Was there a lesson there for her? Melissa wondered. She let the words sink in and tried to find comfort in them as her gaze drifted back out the window. Would there be a life after all this was over? Would there be a heaven at the end of her hell?
She knew that her life would go on, ultimately—but first, she would have to pay for her crime. She had to trust, she told herself. Like Jake, she had to believe that good would come out of it all.
She looked up and met Larry’s eyes. He was going through a hell of his own, she thought. She was dragging him through it with her. Slowly, she began to withdraw. She lifted her head from his shoulder and sat straighter.
She saw his confusion as he loosened his hold on her, but he was demanding nothing from her today. He was here to give, and she received.
Thank you for letting him be here now, she prayed silently. Even if it was temporary . . . even if he forgot her . . . it was okay. God had given her this little interlude as a memory to take with her.
It was a memory that would remind her that she hadn’t been forgotten or forsaken. God still loved her, in spite of herself. And he would see her through this
, whatever happened tomorrow.
CHAPTER TWENTY-NINE
The harsh rap of the gavel intensified the headache that had plagued Larry since he woke in the early hours of the morning. Melissa, too, looked as though she hadn’t slept. He sat next to her, gripping her hand.
Around them in the courtroom, others with criminal charges waited to be called—some who looked as nervous as she, others who’d walked this path many times before. In the midst of it all, Melissa looked like the lady she was. She held her head up, as if she’d come prepared to accept whatever the court decided, and Larry hoped the judge would see into her heart and give her a second chance. The agony of waiting until her case number was called was almost more than he could stand.

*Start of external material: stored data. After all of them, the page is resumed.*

-- ==== Sys2Proof/Tests/Slice0.lean ====
section
/-!
SUPPORT. The model's own tests: a word for every constructor of the decoder, the checks of
well-formedness on ill-formed bytes, one-step vectors of 95_test_vectors.md (their numbers in the
names and in the docstrings; only the fields the vectors fix are compared), and, for each
statement with hypotheses, a state and operands that meet them.
-/

namespace Sys2Proof.Machine.Tests

/-- A memory that lists these bytes. -/
def memOf : List (Byte × Byte) → Memory
  | [] => []
  | (a, v) :: rest => (memOf rest).write a v

/-- The reset state with another PC and these bytes in memory. -/
def start (pc : Byte) (mem : List (Byte × Byte)) : State :=
  { State.reset with pc := pc, mem := memOf mem }

/-- What is observed after one step that answers a next state. -/
def after {α : Type} (m : State) (f : State → α) : Option α :=
  match step m with
  | .next t => some (f t)
  | _ => none

/-- The fault of one step. -/
def stops (m : State) : Option Fault :=
  match step m with
  | .fault f => some f
  | _ => none

/-! ## Decoding: every row of the opcode map (30_encoding.md R90), the words written from it -/

theorem test_decode_row_0 :
    [[0x00], [0x01], [0x02], [0x03], [0x04], [0x05], [0x06], [0x07], [0x08],
     [0x09], [0x0A], [0x0B, 0x4B], [0x0C, 0x4C], [0x0D, 0x4D], [0x0E, 0x4E],
     [0x0F, 0x4F]].map decode =
      [.ok (.nop, []), .ok (.tfrAB, []), .ok (.tfrBA, []), .ok (.tfrACC, []),
       .ok (.tfrCCA, []), .ok (.tfrXS, []), .ok (.tfrSX, []), .ok (.exgAB, []),
       .ok (.exgACC, []), .ok (.exgBCC, []), .ok (.exgXS, []), .ok (.ldaAdr 0x4B, []),
       .ok (.ldbAdr 0x4C, []), .ok (.ldxAdr 0x4D, []), .ok (.ldsAdr 0x4E, []),
       .ok (.ldaImm 0x4F, [])] := rfl

theorem test_decode_row_1 :
    [[0x10, 0x50], [0x11, 0x51], [0x12, 0x52], [0x13, 0x53], [0x14, 0x54],
     [0x15, 0x55], [0x16, 0x56], [0x17, 0x57], [0x18, 0x58], [0x19, 0x59],
     [0x1A, 0x5A], [0x1B, 0x5B], [0x1C, 0x5C], [0x1D, 0x5D], [0x1E, 0x5E],
     [0x1F, 0x5F]].map decode =
      [.ok (.ldbImm 0x50, []), .ok (.ldxImm 0x51, []), .ok (.ldsImm 0x52, []),
       .ok (.staAdr 0x53, []), .ok (.stbAdr 0x54, []), .ok (.stxAdr 0x55, []),
       .ok (.stsAdr 0x56, []), .ok (.andaAdr 0x57, []), .ok (.andbAdr 0x58, []),
       .ok (.andaImm 0x59, []), .ok (.andbImm 0x5A, []), .ok (.oraAdr 0x5B, []),
       .ok (.orbAdr 0x5C, []), .ok (.oraImm 0x5D, []), .ok (.orbImm 0x5E, []),
       .ok (.eoraAdr 0x5F, [])] := rfl

theorem test_decode_row_2 :
    [[0x20, 0x60], [0x21, 0x61], [0x22, 0x62], [0x23], [0x24], [0x25, 0x65],
     [0x26, 0x66], [0x27, 0x67], [0x28, 0x68], [0x29, 0x69], [0x2A, 0x6A],
     [0x2B, 0x6B], [0x2C, 0x6C], [0x2D, 0x6D], [0x2E, 0x6E], [0x2F, 0x6F]].map decode =
      [.ok (.eorbAdr 0x60, []), .ok (.eoraImm 0x61, []), .ok (.eorbImm 0x62, []),
       .ok (.coma, []), .ok (.comb, []), .ok (.comAdr 0x65, []), .ok (.andccImm 0x66, []),
       .ok (.orccImm 0x67, []), .ok (.addaAdr 0x68, []), .ok (.addbAdr 0x69, []),
       .ok (.addaImm 0x6A, []), .ok (.addbImm 0x6B, []), .ok (.subaAdr 0x6C, []),
       .ok (.subbAdr 0x6D, []), .ok (.subaImm 0x6E, []), .ok (.subbImm 0x6F, [])] := rfl

theorem test_decode_row_3 :
    [[0x30], [0x31], [0x32, 0x72], [0x33], [0x34], [0x35, 0x75], [0x36], [0x37],
     [0x38, 0x78], [0x39], [0x3A], [0x3B, 0x7B], [0x3C], [0x3D], [0x3E, 0x7E],
     [0x3F]].map decode =
      [.ok (.nega, []), .ok (.negb, []), .ok (.negAdr 0x72, []), .ok (.asla, []),
       .ok (.aslb, []), .ok (.aslAdr 0x75, []), .ok (.rola, []), .ok (.rolb, []),
       .ok (.rolAdr 0x78, []), .ok (.inca, []), .ok (.incb, []), .ok (.incAdr 0x7B, []),
       .ok (.deca, []), .ok (.decb, []), .ok (.decAdr 0x7E, []), .ok (.clra, [])] := rfl

theorem test_decode_row_4 :
    [[0x40], [0x41, 0x81], [0x42, 0x82], [0x43, 0x83], [0x44, 0x84], [0x45, 0x85],
     [0x46, 0x86], [0x47, 0x87], [0x48, 0x88], [0x49, 0x89], [0x4A], [0x4B],
     [0x4C, 0x8C], [0x4D, 0x8D], [0x4E, 0x8E], [0x4F, 0x8F]].map decode =
      [.ok (.clrb, []), .ok (.clrAdr 0x81, []), .ok (.cmpaAdr 0x82, []),
       .ok (.cmpbAdr 0x83, []), .ok (.cmpxAdr 0x84, []), .ok (.cmpsAdr 0x85, []),
       .ok (.cmpaImm 0x86, []), .ok (.cmpbImm 0x87, []), .ok (.cmpxImm 0x88, []),
       .ok (.cmpsImm 0x89, []), .ok (.tsta, []), .ok (.tstb, []), .ok (.tstAdr 0x8C, []),
       .ok (.bitaAdr 0x8D, []), .ok (.bitbAdr 0x8E, []), .ok (.bitaImm 0x8F, [])] := rfl

theorem test_decode_row_5 :
    [[0x50, 0x90], [0x51, 0x91], [0x52, 0x92], [0x53, 0x93], [0x54, 0x94],
     [0x55, 0x95], [0x56, 0x96], [0x57, 0x97], [0x58, 0x98], [0x59, 0x99],
     [0x5A, 0x9A], [0x5B, 0x9B], [0x5C, 0x9C], [0x5D, 0x9D], [0x5E, 0x9E],
     [0x5F, 0x9F]].map decode =
      [.ok (.bitbImm 0x90, []), .ok (.jmpAdr 0x91, []), .ok (.braOffs 0x92, []),
       .ok (.bmiOffs 0x93, []), .ok (.bplOffs 0x94, []), .ok (.beqOffs 0x95, []),
       .ok (.bneOffs 0x96, []), .ok (.bvsOffs 0x97, []), .ok (.bvcOffs 0x98, []),
       .ok (.bcsOffs 0x99, []), .ok (.bccOffs 0x9A, []), .ok (.bhiOffs 0x9B, []),
       .ok (.blsOffs 0x9C, []), .ok (.bgtOffs 0x9D, []), .ok (.bgeOffs 0x9E, []),
       .ok (.bleOffs 0x9F, [])] := rfl

theorem test_decode_row_6 :
    [[0x60, 0xA0], [0x61, 0xA1], [0x62], [0x63, 0xA3], [0x64], [0x65], [0x66],
     [0x67], [0x68], [0x69], [0x6A], [0x6B], [0x6C], [0x6D], [0x6E], [0x6F, 0xAF]].map decode =
      [.ok (.bltOffs 0xA0, []), .ok (.jsrAdr 0xA1, []), .ok (.rts, []),
       .ok (.bsrOffs 0xA3, []), .ok (.rti, []), .ok (.pshsA, []), .ok (.pshsB, []),
       .ok (.pshsCC, []), .ok (.pshsX, []), .ok (.pulsA, []), .ok (.pulsB, []),
       .ok (.pulsCC, []), .ok (.pulsX, []), .ok (.leaxDecX, []), .ok (.leaxXInc, []),
       .ok (.leaxNX 0xAF, [])] := rfl

theorem test_decode_row_7 :
    [[0x70], [0x71], [0x72], [0x73], [0x74], [0x75], [0x76], [0x77], [0x78, 0xB8],
     [0x79, 0xB9], [0x7A], [0x7B], [0x7C], [0x7D], [0x7E], [0x7F]].map decode =
      [.ok (.leaxAX, []), .ok (.leaxBX, []), .ok (.ldaX, []), .ok (.ldbX, []),
       .ok (.ldaXInc, []), .ok (.ldbXInc, []), .ok (.ldaDecX, []), .ok (.ldbDecX, []),
       .ok (.ldaNX 0xB8, []), .ok (.ldbNX 0xB9, []), .ok (.ldaAX, []), .ok (.ldbAX, []),
       .ok (.ldaBX, []), .ok (.ldbBX, []), .ok (.staX, []), .ok (.stbX, [])] := rfl

theorem test_decode_row_8 :
    [[0x80], [0x81], [0x82], [0x83], [0x84, 0xC4], [0x85, 0xC5], [0x86], [0x87],
     [0x88], [0x89]].map decode =
      [.ok (.staXInc, []), .ok (.stbXInc, []), .ok (.staDecX, []), .ok (.stbDecX, []),
       .ok (.staNX 0xC4, []), .ok (.stbNX 0xC5, []), .ok (.staAX, []), .ok (.stbAX, []),
       .ok (.staBX, []), .ok (.stbBX, [])] := rfl

theorem test_decode_refuses :
    [[], [0x8A], [0xFF, 0x00], [0x0B]].map decode =
      [.error .noBytes, .error (.illegalOpcode 0x8A), .error (.illegalOpcode 0xFF),
        .error (.noOperand 0x0B)] := rfl

theorem test_table_word_two_bytes : decodeTableWord 16 0x700F = some (.ldaImm 0x70) := rfl

theorem test_table_word_short : decodeTableWord 8 0x0F = some (.ldaImm 0x00) := rfl

theorem test_table_word_refused : decodeTableWord 8 0x8F = none := rfl

/-! ## Well-formedness: what the checks refuse -/

theorem test_wf_no_byte : codeWf [] = false := rfl

theorem test_wf_unassigned_opcode : codeWf [0x8A] = false := rfl

theorem test_wf_missing_operand : codeWf [0x0B] = false := rfl

theorem test_wf_extra_byte : codeWf [0x00, 0x00] = false := rfl

theorem test_wf_whole_instruction : codeWf [0x0B, 0x40] = true := rfl

theorem test_memory_wf_refuses_order : Memory.wf [(0x41, 0x00), (0x40, 0x00)] = false := rfl

theorem test_memory_wf_refuses_repeat : Memory.wf [(0x40, 0x00), (0x40, 0x01)] = false := rfl

theorem test_memory_wf_refuses_address : Memory.wf [(256, 0x00)] = false := rfl

/-! ## The fetch of the instruction that the host places -/

theorem test_fetch_word_runs :
    after (State.reset.withFetchWord 16 0x700F) (fun t => (t.a, t.pc)) = some (0x70, 0x02) := rfl

theorem test_fetch_word_before_events :
    after (({ State.reset with inputs := [.irq] }).withFetchWord 8 0x6E)
      (fun t => (t.x, t.pc, t.inputs)) = some (0x01, 0x01, [.irq]) := rfl

/-! ## One-step vectors of 95_test_vectors.md -/

/-- V59: `ADDA #Data`, plain sum; the old C is not added in (no add-with-carry exists). -/
theorem test_addaImm_v59 :
    after { start 0x10 [(0x10, 0x2A), (0x11, 0x22)] with
      a := 0x11, cc := ⟨false, false, false, false, true⟩ }
      (fun t => (t.a, t.cc.h, t.cc.n, t.cc.z, t.cc.v, t.cc.c, t.pc)) =
      some (0x33, false, false, false, false, false, 0x12) := rfl

/-- V E2b: `SUBA #Data`, E2b: -100 - 30, wrong sign, V = 1; no borrow. -/
theorem test_subaImm_ve2b :
    after { start 0x10 [(0x10, 0x2E), (0x11, 0x1E)] with a := 0x9C }
      (fun t => (t.a, t.cc.n, t.cc.z, t.cc.v, t.cc.c, t.pc)) =
      some (0x7E, false, false, true, false, 0x12) := rfl

/-- V2: `NOP`, pc wraps from $FF to $00. -/
theorem test_nop_v2 :
    after (start 0xFF [(0xFF, 0x00)])
      (fun t => (t.pc)) =
      some (0x00) := rfl

/-- V3: `TFR A,B`, flags untouched. -/
theorem test_tfrAB_v3 :
    after { start 0x10 [(0x10, 0x01)] with
      a := 0x5A, b := 0xC3, cc := ⟨false, true, false, false, false⟩ }
      (fun t => (t.b, t.pc)) =
      some (0x5A, 0x11) := rfl

/-- V4: `TFR B,A`. -/
theorem test_tfrBA_v4 :
    after { start 0x10 [(0x10, 0x02)] with a := 0x5A, b := 0xC3 }
      (fun t => (t.a, t.pc)) =
      some (0xC3, 0x11) := rfl

/-- V5: `TFR A,CC`, all flags set from A; bits 7:5 of A ignored. -/
theorem test_tfrACC_v5 :
    after { start 0x10 [(0x10, 0x03)] with a := 0xFF, cc := ⟨false, false, false, false, false⟩ }
      (fun t => (t.cc.h, t.cc.n, t.cc.z, t.cc.v, t.cc.c, t.pc)) =
      some (true, true, true, true, true, 0x11) := rfl

/-- V9: `TFR X,S`. -/
theorem test_tfrXS_v9 :
    after { start 0x10 [(0x10, 0x05)] with x := 0x40, s := 0xF0 }
      (fun t => (t.s, t.pc)) =
      some (0x40, 0x11) := rfl

/-- V10: `TFR S,X`. -/
theorem test_tfrSX_v10 :
    after { start 0x10 [(0x10, 0x06)] with x := 0x40, s := 0xF0 }
      (fun t => (t.x, t.pc)) =
      some (0xF0, 0x11) := rfl

/-- V11: `EXG A,B`. -/
theorem test_exgAB_v11 :
    after { start 0x10 [(0x10, 0x07)] with a := 0x5A, b := 0xC3 }
      (fun t => (t.a, t.b, t.pc)) =
      some (0xC3, 0x5A, 0x11) := rfl

/-- V12: `EXG A,CC`, A gets the old CC image, CC gets the old A. -/
theorem test_exgACC_v12 :
    after { start 0x10 [(0x10, 0x08)] with a := 0x0A, cc := ⟨true, false, false, false, true⟩ }
      (fun t => (t.a, t.cc.h, t.cc.n, t.cc.z, t.cc.v, t.cc.c, t.pc)) =
      some (ccToByte ⟨true, false, false, false, true⟩ (Config.ccUnusedRead 0),
        false, true, false, true, false, 0x11) := rfl

/-- V14: `EXG X,S`. -/
theorem test_exgXS_v14 :
    after { start 0x10 [(0x10, 0x0A)] with x := 0x40, s := 0xF0 }
      (fun t => (t.x, t.s, t.pc)) =
      some (0xF0, 0x40, 0x11) := rfl

/-- V15: `LDA Adr`, load sets no flag, even for $00. -/
theorem test_ldaAdr_v15 :
    after { start 0x10 [(0x10, 0x0B), (0x11, 0x40), (0x40, 0x00)] with
      cc := ⟨false, true, false, false, false⟩ }
      (fun t => (t.a, t.pc)) =
      some (0x00, 0x12) := rfl

/-- V23: `LDA #Data`, operand byte fetched from $00 after the opcode at $FF. -/
theorem test_ldaImm_v23 :
    after (start 0xFF [(0xFF, 0x0F), (0x00, 0x77)])
      (fun t => (t.a, t.pc)) =
      some (0x77, 0x01) := rfl

/-- V28: `STA Adr`, store into the next instruction's opcode byte: the next fetch at $12 reads $00
= NOP (20_memory.md rule R61). -/
theorem test_staAdr_v28 :
    after { start 0x10 [(0x10, 0x13), (0x11, 0x12)] with a := 0x00 }
      (fun t => (t.mem.read 0x12, t.pc)) =
      some (0x00, 0x12) := rfl

/-- V30: `ANDA #Data`, zero result. -/
theorem test_andaImm_v30 :
    after { start 0x10 [(0x10, 0x19), (0x11, 0x00)] with a := 0x5A }
      (fun t => (t.a, t.cc.n, t.cc.z, t.cc.v, t.cc.c, t.pc)) =
      some (0x00, false, true, false, false, 0x12) := rfl

/-- V31: `ANDA Adr`. -/
theorem test_andaAdr_v31 :
    after { start 0x10 [(0x10, 0x17), (0x11, 0x40), (0x40, 0x80)] with a := 0xFF }
      (fun t => (t.a, t.cc.n, t.cc.z, t.cc.v, t.cc.c, t.pc)) =
      some (0x80, true, false, false, false, 0x12) := rfl

/-- V34: `ORA #Data`. -/
theorem test_oraImm_v34 :
    after { start 0x10 [(0x10, 0x1D), (0x11, 0x80)] with a := 0x5A }
      (fun t => (t.a, t.cc.n, t.cc.z, t.cc.v, t.cc.c, t.pc)) =
      some (0xDA, true, false, false, false, 0x12) := rfl

/-- V35: `ORA Adr`, $00 OR $00. -/
theorem test_oraAdr_v35 :
    after { start 0x10 [(0x10, 0x1B), (0x11, 0x40), (0x40, 0x00)] with a := 0x00 }
      (fun t => (t.a, t.cc.n, t.cc.z, t.cc.v, t.cc.c, t.pc)) =
      some (0x00, false, true, false, false, 0x12) := rfl

/-- V39: `EORA #Data`, EOR with $FF complements, but unlike COM clears C. -/
theorem test_eoraImm_v39 :
    after { start 0x10 [(0x10, 0x21), (0x11, 0xFF)] with
      a := 0x5A, cc := ⟨false, false, false, false, true⟩ }
      (fun t => (t.a, t.cc.n, t.cc.z, t.cc.v, t.cc.c, t.pc)) =
      some (0xA5, true, false, false, false, 0x12) := rfl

He had sat through many days in court in his career, waiting to testify in a case against someone he’d arrested, but it wasn’t until now that he realized how coldly impersonal it was. There should be privacy when someone’s future was being decided, he thought. There should be quiet, reverence. He thought of the injustice of Melissa’s having to sit through all the ugliness, like one of these thugs who deserved what they were going to get.
He looked up as the doors opened, and saw Melissa’s parents come into the room. Melissa got to her feet instantly and stepped past Lynda and Jake.
She placed her parents between herself and Lynda with whispered introductions, and Larry could feel the agony these two people felt. They had lost one daughter already, and now, in an attempt to set that right, their only remaining daughter had broken the law. It would kill them if she went to jail, he thought. The brutal injustice of what continued to happen to their family was devastating.
The judge ordered a recess of fifteen minutes, and they all stood up. Melissa’s parents embraced her tightly for a small eternity, weeping out their hearts. Larry stood back, feeling out of place, not sure where he fit in this circle of tears.
He tried to avert his eyes, tried not to watch the quiet display of emotion. The courtroom doors opened as people quietly came and went. Idly, Larry scanned the faces, wondering what their stories were, whether they were lawbreakers or hurting family members. A man came in alone and stood in the aisle with his back to them, looking for a seat. Slowly, he turned around.